-- ==== Sys2Proof/Machine/Memory.lean ====
section
/-! DEFINITION. The input memory: a list of cells in one canonical form, and which addresses the read port admits
(20_memory.md section 1). -/

namespace Sys2Proof.Machine

open Sys2Proof.Config

/-- What an admitted address that no cell lists reads as. DESIGN CHOICE: the contents of `MEM` are a parameter (log 6). -/
def unlistedByte : Byte := 0x00#8

/-- The byte at an address: the listed one, or `unlistedByte`. -/
def Memory.get : Memory → Nat → Byte
  | [], _ => unlistedByte
  | c :: rest, a => if c.1 = a then c.2 else Memory.get rest a

/-- Write one byte, keeping the canonical form: writing `unlistedByte` removes the cell. -/
def Memory.set : Memory → Nat → Byte → Memory
  | [], a, x => if x = unlistedByte then [] else [(a, x)]
  | c :: rest, a, x =>
    if a < c.1 then
      if x = unlistedByte then c :: rest else (a, x) :: c :: rest
    else if a = c.1 then
      if x = unlistedByte then rest else (a, x) :: rest
    else c :: Memory.set rest a x

/-- The canonical form from address `lo` on: addresses strictly rising, no cell holding `unlistedByte`. -/
def Memory.wfFrom : Nat → Memory → Bool
  | _, [] => true
  | lo, c :: rest => decide (lo ≤ c.1) && decide (c.2 ≠ unlistedByte) && Memory.wfFrom (c.1 + 1) rest

/-- The canonical form: equal memories are equal lists. -/
def Memory.wf (mem : Memory) : Bool := Memory.wfFrom 0 mem

/-- Whether an address lies in a region. -/
def regionHas (a : Nat) (r : Region) : Bool := decide (r.base ≤ a) && decide (a < r.base + r.size)

/-- Whether `MEM` admits an address: a byte address below `2^ADDR_W` with memory behind it (rule R28). -/
def admits (p : Params) (a : Nat) : Bool := decide (a < 2 ^ p.addrW) && p.regions.any (regionHas a)

/-- `MemRead(addr, 1)`: the byte at `addr`, or nothing where `MEM` does not admit the address (rule R28). -/
def memRead (s : State) (a : Nat) : Option Byte :=
  if admits s.params a then some (Memory.get s.mem a) else none

/-- Whether `n` bytes from `addr` on are all admitted. -/
abbrev Readable (s : State) (addr n : Nat) : Prop := ∀ j, j < n → admits s.params (addr + j) = true

end Sys2Proof.Machine
end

◆ **AIM OF THE TASK**
Give the listing again. Leave every word as it stands.

◆ **ANSWER SPACE**
-- ==== Sys2Proof/Machine/Memory.lean ====
section
/-! DEFINITION. The input memory: a list of cells in one canonical form, and which addresses the read port admits
(20_memory.md section 1). -/

namespace Sys2Proof.Machine

open Sys2Proof.Config

/-- What an admitted address that no cell lists reads as. DESIGN CHOICE: the contents of `MEM` are a parameter (log 6). -/
def unlistedByte : Byte := 0x00#8

/-- The byte at an address: the listed one, or `unlistedByte`. -/
def Memory.get : Memory → Nat → Byte
  | [], _ => unlistedByte
  | c :: rest, a => if c.1 = a then c.2 else Memory.get rest a

/-- Write one byte, keeping the canonical form: writing `unlistedByte` removes the cell. -/
def Memory.set : Memory → Nat → Byte → Memory
  | [], a, x => if x = unlistedByte then [] else [(a, x)]
  | c :: rest, a, x =>
    if a < c.1 then
      if x = unlistedByte then c :: rest else (a, x) :: c :: rest
    else if a = c.1 then
      if x = unlistedByte then rest else (a, x) :: rest
    else c :: Memory.set rest a x

/-- The canonical form from address `lo` on: addresses strictly rising, no cell holding `unlistedByte`. -/
def Memory.wfFrom : Nat → Memory → Bool
  | _, [] => true
  | lo, c :: rest => decide (lo ≤ c.1) && decide (c.2 ≠ unlistedByte) && Memory.wfFrom (c.1 + 1) rest

/-- The canonical form: equal memories are equal lists. -/
def Memory.wf (mem : Memory) : Bool := Memory.wfFrom 0 mem

/-- Whether an address lies in a region. -/
def regionHas (a : Nat) (r : Region) : Bool := decide (r.base ≤ a) && decide (a < r.base + r.size)

/-- Whether `MEM` admits an address: a byte address below `2^ADDR_W` with memory behind it (rule R28). -/
def admits (p : Params) (a : Nat) : Bool := decide (a < 2 ^ p.addrW) && p.regions.any (regionHas a)

/-- `MemRead(addr, 1)`: the byte at `addr`, or nothing where `MEM` does not admit the address (rule R28). -/
def memRead (s : State) (a : Nat) : Option Byte :=
  if admits s.params a then some (Memory.get s.mem a) else none

/-- Whether `n` bytes from `addr` on are all admitted. -/
abbrev Readable (s : State) (addr n : Nat) : Prop := ∀ j, j < n → admits s.params (addr + j) = true

end Sys2Proof.Machine
end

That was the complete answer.